Тем временем мы стали деятельно готовиться к весеннему экзамену. Джона, звезду школы, в «Аркадию» не приняли. Приняли его одноклассника; однако и тот жаловался, что экзамен очень трудный, а было в нем все то, что положено знать двенадцатилетним детям: простые и десятичные дроби, начатки алгебры (как всегда, примеров много, а задач мало). Любопытный разговор состоялся у нас, то есть у меня и Ники, с матерью поступившего мальчика. Мы ее хорошо знали. Младший брат того мальчика был приятелем Жени. Этот ребенок так и остался в ужасном классе, из которого нам удалось выцарапать наше дитя. Любопытен этот разговор был тем, что обнаружил, как глубока пропасть в вопросах образования между нами и американцами.
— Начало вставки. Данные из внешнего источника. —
-- ==== Sys2Proof/Machine/View.lean ====
section
/-!
DEFINITION. What each register reads as: the stored value, or the value the machine computes from its
state (STATUS, IRQ_STAT, PEND, LEVEL, queue levels, fuse rows). A read through these functions has no
effect; what a read changes is in `Access.lean`.
-/
set_option linter.unusedVariables false
namespace Sys2Proof.Machine

/-- A core issues an agent ID (R17): its own, once it is released. A core that is back in RESET keeps its ID,
and so its domain, for its next release, and issues none. -/
def State.coreIssues (s : State) (n a : Nat) : Bool := (s.core n).agent == some a && (s.core n).run != .reset

/-- Core n is released and its page is powered (R17). -/
def State.released (s : State) (n : Nat) : Bool :=
  (s.core n).agent.isSome && (s.core n).run != .reset && s.pageOn (.core n)

/-- Whether an agent ID is one that some agent now issues (R17, R18). -/
def State.issues (s : State) (a : Nat) : Bool :=
  if a = 0x12 then s.coreIssues 10 a
  else if !s.tamp.vin then false
  else if a < 0x10 then s.coreIssues (a % 8) a && s.pdOn (3 + a % 8)
  else if a = 0x10 then s.coreIssues 8 a
  else if a = 0x11 then s.coreIssues 9 a
  else classOf a != .none

/-- SW of a core (R45). -/
def swOf (c : CoreSt) : Word :=
  wd (flagAt c.c 0 + flagAt c.v 1 + flagAt c.h 2 + flagAt c.la0 3 + flagAt c.la1 4 + flagAt c.esc 5 +
    at' c.hcnt 16)

/-- CORE.STATE (R75, R90, R465). -/
def coreState (c : CoreSt) : Word :=
  wd ((if c.dbgHalt then 2 else
    match c.run with
    | .reset => 0 | .run => 1 | .wait => 2 | .halted => 3) + flagAt c.escHalt 2)

/-- CORE.XSTATE (R78). -/
def coreXstate (c : CoreSt) : Word := wd (c.xdepth + at' c.iprio 8 + flagAt c.esc 16)

/-- The register of a halted core that CSEL names (R466). -/
def State.cdataView (s : State) : Word :=
  let c := s.core (fld (s.rg pDBG 0x310) 0 4)
  let r := fld (s.rg pDBG 0x310) 8 6
  if !c.dbgHalt then 0
  else if r = 0 then 0
  else if r < 32 then tget 0 c.g r
  else if r = 32 then c.pc
  else if r = 33 then swOf c
  else if r < 40 then [c.lstart0, c.lend0, c.lcount0, c.lstart1, c.lend1, c.lcount1].getD (r - 34) 0
  else if r < 48 then wd (tget {} c.segs (r - 40)).sel
  else 0

/-- GATEnn.INFLIGHT_OLD: accesses in flight under older epochs (R104). -/
def State.inflightOld (s : State) (g : Nat) : Nat :=
  (s.flights.filter fun f => f.gate == g && f.epoch != (s.rg (pGATE g) 0x100).toNat).length

/-- SYS.ROLE.ROLE. -/
def State.role (s : State) : Nat := fld (s.rg pSYS 0x108) 0 2

/-- The effective life-cycle state. -/
def State.lcState (s : State) : Nat := s.lc.state

/-- BKP.RESETS (R451). -/
def State.resets (s : State) : Nat := at' s.tamp.epochFuses 24 + s.tamp.resetsLow

/-- The read-out protection level in force: the row's or the life-cycle floor (R457). -/
def State.rdpLevel (s : State) : Nat :=
  let floor := [0, 0, 1, 0, 2].getD s.lcState 2
  if s.flash.rdp < floor then floor else s.flash.rdp

/-- BTIME's oldest unlisted log entry is zero. -/
def State.logWord (s : State) (i : Nat) : Word :=
  ((tget [] s.tamp.log (fld (s.rg pBKP 0x114) 0 5)).getD i 0)

/-- Row A of a sector governs (R142): its STARTED word is PROGRAMMED, and row B's is not or has no higher number. -/
def firstGoverns (r : SectRow × SectRow) : Bool :=
  r.1.started == 0 && (r.2.started != 0 || decide (r.1.seq > r.2.seq))

/-- The state of a sector: 0 DONE, 1 INTERRUPTED, 2 ERASING, 3 NEW (R142). -/
def FlashSt.governing (f : FlashSt) (sec : Nat) : SectRow :=
  let r := tget ({}, {}) f.rows sec
  if firstGoverns r then r.1 else r.2

/-- The sector an erase runs or is suspended on in a bank. -/
def FlashSt.erasing (f : FlashSt) (bank : Nat) : Option Nat := (f.chans.getD bank {}).erase

def FlashSt.sectState (f : FlashSt) (sec : Nat) : Nat :=
  let r := f.governing sec
  if f.erasing (sec / 256) == some sec then 2
  else if r.started ≠ 0 then 3 else if r.done = 0 then 0 else 1

/-- A word of FLASH.INT_SECTORS (R143). -/
def FlashSt.intWord (f : FlashSt) (w : Nat) : Word :=
  wd ((f.intSectors.filter (· / 32 == w)).foldl (fun n x => n + 2 ^ (x % 32)) 0)

/-- Whether a channel runs a command (R141). -/
def FlashChan.busy (c : FlashChan) : Bool :=
  c.lowers || c.prog.isSome || (c.erase.isSome && !c.suspended) || (c.erase.isSome && c.suspended && c.auto) ||
    c.check.isSome

/-- SUSP and BUSY of CHc_RESULT. -/
def FlashChan.resultBits (c : FlashChan) : Nat :=
  flagAt (c.erase.isSome && c.suspended) 29 + flagAt c.busy 30

/-- FLASH.STATUS bits 8 and up (chapter "Flash array and controller"). -/
def FlashSt.statusBits (f : FlashSt) : Nat :=
  let c0 := f.chans.getD 0 {}
  let c1 := f.chans.getD 1 {}
  flagAt c0.busy 9 + flagAt c1.busy 10 + flagAt c0.suspended 11 + flagAt c1.suspended 12 +
  flagAt (c0.unlock == 2) 13 + flagAt (c1.unlock == 2) 14 + flagAt (f.intSectors != []) 15 +
  at' (if c0.unlock == 2 then c0.owner else 0) 16 + at' (if c1.unlock == 2 then c1.owner else 0) 24

/-- A bank's domain (R111). -/
def bankDomain (b : Nat) : Nat := 24 + b

/-- SRAM.STATUS.KEYED: every powered bank re-keyed (R114). -/
def State.sramKeyed (s : State) : Bool :=
  s.sram.rekeyUsed && !s.sram.walking &&
    (List.range 8).all fun b => !s.pdOn (bankDomain b) || (s.sram.banks.getD b 0) == 3

/-- SRAM.BANK_STATE. -/
def State.bankState (s : State) : Word :=
  wd ((List.range 8).foldl (fun n b => n + at' (s.sram.banks.getD b 0) (2 * b)) 0)

/-- PWR.ON as one number: the switched domains and the island domains as the islands report (R514). -/
def State.onBits (s : State) : Nat :=
  s.pwr.on % 2 ^ 52 + flagAt (s.legal.mstate != 0 && s.legal.mstate != 2) 52 + at' (s.pwr.on / 2 ^ 53) 53

/-- PWR.RAILS. -/
def State.railsWord (s : State) : Word :=
  wd ((List.range 6).foldl (fun n k => n + at' (s.pwr.rails.getD k 0) (2 * k)) 0)
/-! ### Crypto blocks -/

/-- An instance of the RNG. -/
def State.rngInst (s : State) (n : Nat) : RngInst := tget {} s.rng.insts n

/-- The instance number of an agent at the software port, 86 for an agent that has none (R155, R162). -/
def rngPort (a : Nat) : Nat :=
  if a ≤ 0x07 then 10 + a
  else if a ≤ 0x0F then 10 + (a - 8)
  else if a = 0x10 then 18
  else if a = 0x11 then 19
  else if 0x40 ≤ a && a ≤ 0x7F then 20 + (a - 0x40)
  else if a = 0x80 then 84
  else if a = 0x90 then 85
  else 86

/-- RNG.STATUS bits 8 and up, for a reading agent (R164). -/
def State.rngStatus (s : State) (a : Nat) : Nat :=
  flagAt s.rng.fault 8 + flagAt ((s.rngInst (rngPort a)).block != []) 9 + flagAt s.rng.lowpwr 10 +
    flagAt (s.rng.srcs.any fun x => x.startup) 11

/-- RNG.SRC_STAT. -/
def State.srcStat (s : State) : Nat :=
  (List.range 8).foldl (fun n i =>
    let x := s.rng.srcs.getD i {}
    n + flagAt x.rct i + flagAt x.apt (8 + i) + flagAt x.run (16 + i)) 0

/-- A key slot; none while it is empty. -/
def State.slot (s : State) (n : Nat) : Option KeySlot := tfind s.key.slots n

/-- Arena granules of a slot (R168). -/
def slotGranules (n : Nat) (k : KeySlot) : Nat := if n < 32 then 0 else (k.len + 63) / 64

/-- Granules of the arena in use, those of zeroized slots among them until they are overwritten (R187). -/
def State.granulesUsed (s : State) : Nat := s.key.slots.foldl (fun n e => n + slotGranules e.1 e.2) s.key.scrub

/-- KEY.FREE. -/
def State.keyFree (s : State) : Nat :=
  (984 - (s.key.slots.filter fun e => 32 ≤ e.1 && e.1 ≤ 1015).length) + at' (1792 - s.granulesUsed) 16

/-- The attribute word of a slot. -/
def KeySlot.attr (k : KeySlot) : Nat := k.typ + at' k.usage 8 + at' k.inst 17 + 0x80000000

/-- A Press or digest unit; unit 4 + n is DIGESTn. -/
def State.unit (s : State) (u : Nat) : UnitSt := tget {} s.units u

/-- The bin a descriptor of either family names, with BINV (R193, R215). -/
def descBin (d : List Byte) : Option Nat := if (byteAt d 2).getLsbD 5 then some (leAt d 8 2) else none

/-- Segments of a context of a unit are prepared or queued (R201): a queued descriptor counts once the unit has fetched
it (notes/assumptions/29.md). -/
def UnitSt.ctxBusy (u : UnitSt) (k : Nat) : Bool :=
  (u.segs.any fun g => g.ctx == some k) ||
    (let b := (tget ({} : Ctx) u.ctxs k).bin
     b.isSome && u.queue.any fun q => match q.desc with | some d => descBin d == b | none => false)

/-- CTX_STAT. -/
def UnitSt.ctxStat (u : UnitSt) : Nat :=
  let jobs := u.ctxs.filter fun e => !e.2.poisoned
  jobs.length + at' (jobs.filter fun e => u.ctxBusy e.1).length 8 +
    at' (u.ctxs.filter fun e => e.2.poisoned).length 16

/-- A Stave. -/
def State.stave (s : State) (n : Nat) : StaveSt := tget {} s.staves n

/-- A word of HMAP or TMAP. -/
def granuleWord (gs : List Nat) (w : Nat) : Nat :=
  (List.range 32).foldl (fun n i => n + flagAt (gs.contains (32 * w + i)) i) 0

/-- STAVEn registers that the unit computes. -/
def StaveSt.view (t : StaveSt) (off : Nat) : Option Nat :=
  if off = 0x100 then some (match t.claim with | some a => 1 + at' a 8 | none => 0)
  else if off = 0x118 then
    some (t.queue.length + (match t.list with | some (_, n) => at' n 16 + 0x80000000 | none => 0))
  else if off = 0x130 then
    some (match t.bind with | some (sl, p, _) => sl + at' p 16 + 0x80000000 | none => 0)
  else if 0x140 ≤ off && off ≤ 0x1BC then some (granuleWord t.hidden ((off - 0x140) / 4))
  else if 0x1C0 ≤ off && off ≤ 0x23C then some (granuleWord t.taint ((off - 0x1C0) / 4))
  else none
Наша собеседница очень дельно рассказала о структуре экзамена и о том, какие тесты надо взять в библиотеке, но и она настойчиво проводила ставшую общим местом мысль, что «Аркадия» хочет проверить не знания абитуриента, а его способность мыслить. Таким образом, способность мыслить оценивалась как врожденное качество, как дар вроде грации или абсолютного слуха. Возможно, такой подход годится для сверхталантливых детей, которые все схватывают на лету. Но Женя не имел способностей к математике, и мыслить ему в этой области было не о чем. Жернова его мысли раскручивались с невероятным трудом и охотно крутились в обратную сторону. Лыжникам в той задачке не суждено было встретиться. Что же тут проверять, если даже Петербург стоит на Красном море? Нет, эта теория нам не годилась.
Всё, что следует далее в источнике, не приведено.